Hi all,
Our QE has found that they can crash a client by having a server migrate
the
client to itself. Who would do that in real life? Is a server allowed
to
refer to itself?
The client crashes because it starts a migration, sets the current
nfs_client's slot table to drain, probes the new nfs_client and gets
another
NFS4ERR_MOVED, schedules another migration, and then sleeps on the
client
waitq waiting for the state manager in error recovery.
Then the state manager starts another migration, sets this new
nfs_client's slot
table to drain, and the probe_fsinfo() sleeps on the slot table.
Finally someone notices the client is hung, and rpc_killall_tasks kills
off
everything on the slot table and frees the server, but then the
probe_fsinfo
that was waiting on the state manager in error recovery wakes up and
tries
to read bits from that freed nfs_server:
Unable to handle kernel paging request for data at address
0x656465736b746fa0
Faulting instruction address: 0xd0000000046006a8
Oops: Kernel access of bad area, sig: 11 [#1]
SMP NR_CPUS=2048 NUMA pSeries
Modules linked in: rpcsec_gss_krb5 nfsv4 dns_resolver nfs fscache
virtio_balloon nfsd auth_rpcgss nf s_acl lockd grace sunrpc
ip_tables xfs libcrc32c virtio_net virtio_console virtio_blk virtio_pci
virtio_ring virtio dm_mirror dm_region_hash dm_log dm_mod
CPU: 6 PID: 12072 Comm: ::1-manager Not tainted 3.10.0-327.el7.ppc64 #1
task: c00000023678b010 ti: c00000002c3b8000 task.ti: c00000002c3b8000
NIP: d0000000046006a8 LR: d0000000046009bc CTR: c00000000048eba0
REGS: c00000002c3bb240 TRAP: 0300 Not tainted (3.10.0-327.el7.ppc64)
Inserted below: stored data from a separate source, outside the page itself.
-- ==== Sys2Proof/Machine/Lowrank.lean ====
section
/-! DEFINITION. Factored matrix registers and the mlr instructions (R269 to R283). -/

namespace Sys2Proof.Machine

/-! ### The cap, forms and what a result becomes -/

/-- kmax (R271). -/
def Tg.kmax (g : Tg) : Nat := min g.mode.rankcap.toNat 32

/-- Rank of a scalar or small-immediate count (R275). -/
def countOf (s : State) (g : Tg) (f : RArgs) (sp : Spec) : Nat := opnd32 s g f.h sp

/-- A rank within the cap, or the rank-overflow rule of R272: the trap, or a dense result. -/
def overRank (g : Tg) (k : Nat) : Except Perf Bool :=
  if k ≤ g.kmax then .ok false
  else if g.mode.rmode then .ok true
  else .error (.trap .rankovf (BitVec.ofNat 64 k))

/-- The form of a result of rank `k`: factored in T, or dense f32 under overflow. -/
def resultForm (ty : Ty) (k : Nat) (ovf : Bool) : MForm := if ovf then .dense .f32 else .fact (ty == .bf16) k

/-- The quota check of a plan (R239). -/
def quotaOk (s : State) (gg : Gang) (lead : Tg) (d : Nat) (f : MForm) : Except Perf Unit :=
  let occ := gg.occWith d f
  if (s.crewOf lead).slabs < occ then .error (.trap .slabq (BitVec.ofNat 64 occ)) else .ok ()

/-- The plan of an asynchronous operation whose form checks have passed: rank overflow, then quota (R273). -/
def mlrPlan (f : RArgs) (s : State) (gg : Gang) (lead : Tg) (w : EngineWork) (reads : List Nat) (k : Nat) (capped : Bool) :
    Except Perf OpPlan :=
  let d := Spec.num f.d
  match (if capped then overRank lead k else .ok false) with
  | .error p => .error p
  | .ok ovf =>
    let form := match w with
      | .dense .. => .dense .f32
      | _ => resultForm f.ty k ovf
    match quotaOk s gg lead d form with
    | .error p => .error p
    | .ok _ => .ok { stream := f.x.toNat % 4, work := w, ovf := ovf, reads := reads, write := some d, form := some form }

/-- Destinations of the asynchronous forms: any form but work (R282). -/
def dstOk (gg : Gang) (f : RArgs) : Bool := !(gg.formOf (Spec.num f.d)).isWork

/-- mlr.mul (R278). -/
def mulPlan (f : RArgs) (s : State) (gg : Gang) (lead : Tg) : Except Perf OpPlan :=
  let a := Spec.num f.a
  let b := Spec.num f.b
  match (gg.formOf a).factRank, (gg.formOf b).factRank, dstOk gg f with
  | some ra, some rb, true => mlrPlan f s gg lead (.mul f.ty (Spec.num f.d) a b) [a, b] (min ra rb) true
  | _, _, _ => .error .gang

/-- mlr.add (R280). -/
def addPlan (f : RArgs) (s : State) (gg : Gang) (lead : Tg) : Except Perf OpPlan :=
  let a := Spec.num f.a
  let b := Spec.num f.b
  match (gg.formOf a).factRank, (gg.formOf b).factRank, dstOk gg f with
  | some ra, some rb, true => mlrPlan f s gg lead (.add f.ty (Spec.num f.d) a b) [a, b] (ra + rb) true
  | _, _, _ => .error .gang

/-- mlr.muld (R279). -/
def muldPlan (f : RArgs) (s : State) (gg : Gang) (lead : Tg) : Except Perf OpPlan :=
  let a := Spec.num f.a
  let b := Spec.num f.b
  let fd := f.x.getLsbD 2
  let fac := if fd then a else b
  let den := if fd then b else a
  match (gg.formOf fac).factRank, (gg.formOf den).denseLike, dstOk gg f with
  | some r, true, true => mlrPlan f s gg lead (.muld f.ty (Spec.num f.d) a b fd) [a, b] r true
  | _, _, _ => .error .gang

/-- The factor of mlr.scl: bits [31:0] of a scalar, or a small immediate as f32 (R275). -/
def sclFactor (s : State) (g : Tg) (f : RArgs) : W32 := BitVec.ofNat 32 (opnd s g f.h .f32 32 f.b 0)

/-- mlr.scl (R281). -/
def sclPlan (f : RArgs) (s : State) (gg : Gang) (lead : Tg) : Except Perf OpPlan :=
  let a := Spec.num f.a
  match (gg.formOf a).factRank, dstOk gg f with
  | some r, true => mlrPlan f s gg lead (.scl f.ty (Spec.num f.d) a (sclFactor s lead f)) [a] r true
  | _, _ => .error .gang

/-- mlr.trunc (R282). -/
def truncPlan (f : RArgs) (s : State) (gg : Gang) (lead : Tg) : Except Perf OpPlan :=
  let a := Spec.num f.a
  let k := countOf s lead f f.b
  match (gg.formOf a).factRank, dstOk gg f with
  | some r, true => mlrPlan f s gg lead (.trunc f.ty (Spec.num f.d) a k) [a] (min k r) false
  | _, _ => .error .gang

/-- mlr.dense (R282). -/
def densePlan (f : RArgs) (s : State) (gg : Gang) (lead : Tg) : Except Perf OpPlan :=
  let a := Spec.num f.a
  match (gg.formOf a).factRank, dstOk gg f with
  | some _, true => mlrPlan f s gg lead (.dense (Spec.num f.d) a) [a] 0 false
  | _, _ => .error .gang

/-- R278. -/
def execMlrMul (f : RArgs) (s : State) : Out :=
  onGang (.mlrMul f) f.h (RArgs.words f) s fun s gg lead => askToken s lead gg.mask (mulPlan f s gg lead)
/-- R279. -/
def execMlrMuld (f : RArgs) (s : State) : Out :=
  onGang (.mlrMuld f) f.h (RArgs.words f) s fun s gg lead => askToken s lead gg.mask (muldPlan f s gg lead)
/-- R280. -/
def execMlrAdd (f : RArgs) (s : State) : Out :=
  onGang (.mlrAdd f) f.h (RArgs.words f) s fun s gg lead => askToken s lead gg.mask (addPlan f s gg lead)
/-- R281. -/
def execMlrScl (f : RArgs) (s : State) : Out :=
  onGang (.mlrScl f) f.h (RArgs.words f) s fun s gg lead => askToken s lead gg.mask (sclPlan f s gg lead)
/-- R282. -/
def execMlrTrunc (f : RArgs) (s : State) : Out :=
  onGang (.mlrTrunc f) f.h (RArgs.words f) s fun s gg lead => askToken s lead gg.mask (truncPlan f s gg lead)
/-- R282. -/
def execMlrDense (f : RArgs) (s : State) : Out :=
  onGang (.mlrDense f) f.h (RArgs.words f) s fun s gg lead => askToken s lead gg.mask (densePlan f s gg lead)

/-! ### mlr.set, mlr.get, mlr.info (R276, R277) -/

/-- R276. A rank above 32 exceeds every cap. -/
def execMlrSet (f : RArgs) (s : State) : Out :=
  onGang (.mlrSet f) f.h (RArgs.words f) s fun s gg lead =>
    let d := Spec.num f.d
    let u := lead.sAt (Spec.num f.a)
    let v := lead.sAt (Spec.num f.b)
    let r := countOf s lead f f.cs
    let w : XferWork := .set d f.ty u v r (f.x.getLsbD 0)
    match xferCheck s lead [u, v] w.accs with
    | some st => .stop st
    | none =>
      if lead.kmax < r then .trap .rankovf (BitVec.ofNat 64 r)
      else startXfer s gg lead w (some d) none (some (.fact (f.ty == .bf16) r))

/-- The accesses that mlr.get will make for a rank (R276). -/
def getAccs (f : RArgs) (u v : W64) (r : Nat) : List CAcc :=
  factAccs (f.x.getLsbD 0) true u f.ty.bytes r ++ factAccs (f.x.getLsbD 0) true v f.ty.bytes r

/-- R276. -/
def execMlrGet (f : RArgs) (s : State) : Out :=
  onGang (.mlrGet f) f.h (RArgs.words f) s fun s gg lead =>
    let d := Spec.num f.d
    let u := lead.sAt (Spec.num f.a)
    let v := lead.sAt (Spec.num f.b)
    let r := (gg.formOf d).factRank
    match xferCheck s lead [u, v] (getAccs f u v (r.getD 0)) with
    | some st => .stop st
    | none => if r.isNone then .gang
              else startXfer s gg lead (.get d f.ty u v (r.getD 0) (f.x.getLsbD 0)) none (some d) none

/-- The value of mlr.info (R277). -/
def infoOf (c : Crew) (gg : Gang) (m : Nat) : W64 :=
  let f := gg.formOf m
  BitVec.ofNat 16 c.slabs ++ BitVec.ofNat 16 gg.occ ++ BitVec.ofNat 16 f.slabs ++ BitVec.ofNat 8 f.rank ++ 0#4 ++
    BitVec.ofNat 4 f.code

/-- R277. -/
def execMlrInfo (f : RArgs) (s : State) : Out :=
  onGang (.mlrInfo f) f.h (RArgs.words f) s fun s gg lead =>
    .fin s (some (Spec.num f.d, infoOf (s.crewOf lead) gg (Spec.num f.a)))

/-! ### What the mlr operations compute (R278 to R282) -/

/-- The dense f32 tile of factors: element (i, j) = dotx of row i of U and row j of V, row-major (R272, R282). -/
def expandFactors (u v : List (List W32)) : List W32 :=
  let ru := (List.range 64).map (rowOf u)
  let rv := (List.range 64).map (rowOf v)
  ru.flatMap fun x => rv.map fun y => dotx x y

/-- A result from FP32 factors: rounded to the format of T, or the dense tile under overflow (R269, R272). -/
def factorResult (ty : Ty) (ovf : Bool) (u v : List (List W32)) : MVal :=
  if ovf then .dense .f32 (expandFactors u v)
  else
    let bf := ty == .bf16
    .fact bf (u.map (·.map (narrow bf))) (v.map (·.map (narrow bf)))

/-- The rows of a dense operand as the engine reads it, in FP32 (R269): every value of the five formats is exact in FP32. -/
def MVal.denseRows (v : MVal) : List (List W32) :=
  match v with
  | .dense .f32 e => rowsOf 64 e
  | v => rowsOf 64 ((v.exact engineRead).map toF32)

/-- mlr.mul on widened factors (R278). -/
def mulFactors (ua va ub vb : List (List W32)) : List (List W32) × List (List W32) :=
  if ua.isEmpty || ub.isEmpty then ([], [])
  else
    -- K[p][q], as rows
    let k := va.map fun x => ub.map fun y => dotx x y
    if ub.length ≤ ua.length then
      (((List.range ub.length).map fun q => (List.range 64).map fun i => dotx (rowOf ua i) (k.map fun r => r.getD q 0)), vb)
    else (ua, k.map fun r => (List.range 64).map fun j => dotx (rowOf vb j) r)

/-- mlr.muld on a dense operand's rows and a factor pair (R279). -/
def muldFactors (rows : List (List W32)) (factFirst : Bool) (u v : List (List W32)) : List (List W32) × List (List W32) :=
  if factFirst then (u, v.map fun c => (transpose 0 64 rows).map fun col => dotx col c)
  else (u.map fun c => rows.map fun r => dotx r c, v)

/-- The result of an engine operation from the registers as the gang holds them, in their forms of issue order (R251, R274). -/
def EngineOp.compute (o : EngineOp) (s : State) (crew core : Nat) (g0 : Gang) : MVal :=
  let g := g0.inForms s o.forms
  let fac (m : Nat) := (g.valOf m).factors
  match o.work with
  | .mma d a b _ tb => .dense .f32 (sumTile (g.valOf d).acc (a.vectors s crew core g false false) (b.vectors s crew core g true tb))
  | .mmaBlk _ a b _ =>
    .dense .f32 (sumTile (List.replicate 4096 0) (a.vectors s crew core g false false) (b.vectors s crew core g true false))
  | .mul ty _ a b =>
    let (u, v) := mulFactors (fac a).1 (fac a).2 (fac b).1 (fac b).2
    factorResult ty o.overDense u v
  | .muld ty _ a b fd =>
    let (fm, dm) := if fd then (a, b) else (b, a)
    let (u, v) := muldFactors (g.valOf dm).denseRows fd (fac fm).1 (fac fm).2
    factorResult ty o.overDense u v
  | .add ty _ a b => factorResult ty o.overDense ((fac a).1 ++ (fac b).1) ((fac a).2 ++ (fac b).2)
  | .scl ty _ a f => factorResult ty o.overDense ((fac a).1.map (·.map fun x => fmul x f)) (fac a).2
  | .trunc ty _ a k => factorResult ty false ((fac a).1.take k) ((fac a).2.take k)
  | .dense _ a => .dense .f32 (expandFactors (fac a).1 (fac a).2)

/-! ### mlr.rcmp and mlr.fact at their col (R283) -/

/-- The counter, destination and source of an interruptible form. -/
structure Interruptible where
  isFact : Bool
  d : Nat
  src : Nat
  sreg : Nat
  ty : Ty

def rcmpArgs (f : RArgs) (isFact : Bool) : Interruptible :=
  { isFact := isFact, d := Spec.num f.d, src := Spec.num f.a, sreg := Spec.num f.b, ty := f.ty }

/-- The rank of a source as the form table reads it: factored for rcmp, dense (64) or empty (0) for fact; none is GANG. -/
def Interruptible.srcRank (x : Interruptible) (gg : Gang) : Option Nat :=
  match gg.formOf x.src with
  | .empty => some 0
  | .dense _ => if x.isFact then some 64 else none
  | .fact _ r => if x.isFact then none else some r
  | .work .. => none

/-- The checks at the col, and the last completed stage from which the instruction goes on (R283). -/
def Interruptible.start (x : Interruptible) (s : State) (gg : Gang) (lead : Tg) : Except Perf Nat :=
  let c := (lead.sAt x.sreg).toNat
  if c = 0 then
    match x.srcRank gg with
    | none => .error .gang
    | some r =>
      match quotaOk s gg lead x.d (if r = 0 then .fact (x.ty == .bf16) 0 else .work x.isFact r 0) with
      | .error p => .error p
      | .ok _ => .ok 0
  else
    match gg.formOf x.d with
    | .work k _ st => if k == x.isFact && st == c && decide (c ≤ 9) then .ok c else .error .gang
    | _ => .error .gang

/-- R283: the checks, then a request for a token; the stages are the sequencer's. -/
def execMlrRcmp (f : RArgs) (s : State) : Out :=
  onGang (.mlrRcmp f) f.h (RArgs.words f) s fun s gg lead => askToken s lead gg.mask ((rcmpArgs f false).start s gg lead)

/-- R283. -/
def execMlrFact (f : RArgs) (s : State) : Out :=
  onGang (.mlrFact f) f.h (RArgs.words f) s fun s gg lead => askToken s lead gg.mask ((rcmpArgs f true).start s gg lead)

/-- The work state before stage 1: the source's factors, or the columns of the dense source, in FP32. -/
def Interruptible.source (x : Interruptible) (gg : Gang) : Work :=
  let v := gg.valOf x.src
  let (su, sv) := if x.isFact then (transpose 0 64 v.denseRows, []) else v.factors
  { su := su, sv := sv, qu := [], tu := [], qv := [], tv := [], c := [], w := [] }

/-- Whether a source holds a NaN or an infinity. -/
def Work.nonfinite (w : Work) : Bool := (w.su ++ w.sv).any fun c => c.any fun b => !(f32 b).isFinite

/-- The result of a non-finite source: the factors rounded to T, or the dense source in f32, a NaN canonical (R33, R269, R283). -/
def Interruptible.giveBack (x : Interruptible) (w : Work) : MForm × MVal :=
  if x.isFact then (.dense .f32, .dense .f32 ((transpose 0 64 w.su).flatten.map fun b => toF32 (f32 b)))
  else (.fact (x.ty == .bf16) w.su.length, factorResult x.ty false w.su w.sv)

/-- How a stage ends. -/
inductive StageEnd where
  /-- Work at a stage; the instruction may stop there. -/
  | work (rank : Nat) (w : Work)
  /-- The result. -/
  | done (f : MForm) (v : MVal)
  | rankovf (k : Nat)

/-- Stage `c` + 1 of an instruction (R283). -/
def Interruptible.stage (x : Interruptible) (gg : Gang) (lead : Tg) (c : Nat) : StageEnd :=
  if c = 0 then
    match x.srcRank gg with
    | some 0 => .done (.fact (x.ty == .bf16) 0) (.fact (x.ty == .bf16) [] [])
    | r =>
      let w := x.source gg
      if w.nonfinite then
        let (f, v) := x.giveBack w
        .done f v
      else .work (r.getD 0) (workStage x.isFact 1 w)
  else
    match gg.valOf x.d, gg.formOf x.d with
    | .work w, .work _ r _ =>
      if c < 9 then .work r (workStage x.isFact (c + 1) w)
      else
        let o := stage10 x.isFact w lead.mode.mtol
        if o.nonfinite then
          let (f, v) := x.giveBack w
          .done f v
        else
          match overRank lead o.ktol with
          | .error _ => .rankovf o.ktol
          | .ok ovf => .done (resultForm x.ty o.ktol ovf) (factorResult x.ty ovf o.u o.v)
    | _, _ => .work 0 { su := [], sv := [], qu := [], tu := [], qv := [], tv := [], c := [], w := [] }

end Sys2Proof.Machine
end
MSR: 8000000100009032 <SF,EE,ME,IR,DR,RI> CR: 28002024 XER: 20000000
CFAR: c000000000009368 DAR: 656465736b746fa0 DSISR: 40000000 SOFTE: 1
GPR00: d0000000046009bc c00000002c3bb4c0 d00000000468a9f0
c00000002c3bb530
GPR04: c00000023380e800 c00000002c3bb640 c00000002c3bb660
c00000002c3bb600
GPR08: c00000002c3bb660 656465736b746f70 c00000002c3bb600
d00000000467cf10
GPR12: c00000000048eba0 c000000007b83600 c00000000010c220
c000000233c8dc00
GPR16: c000000234800034 0000000000000010 c000000234a820f0
0000000000000801
GPR20: c000000234810000 c000000233900000 c00000023380e800
c00000000130fe00
GPR24: c000000003eb6600 0000000000000010 c000000237e645c0
c00000002a9aa700
GPR28: c000000235eb0008 c000000233c89c00 c000000235eb0008
c00000023380e800
NIP [d0000000046006a8] .nfs4_call_sync_sequence+0x48/0xa0 [nfsv4]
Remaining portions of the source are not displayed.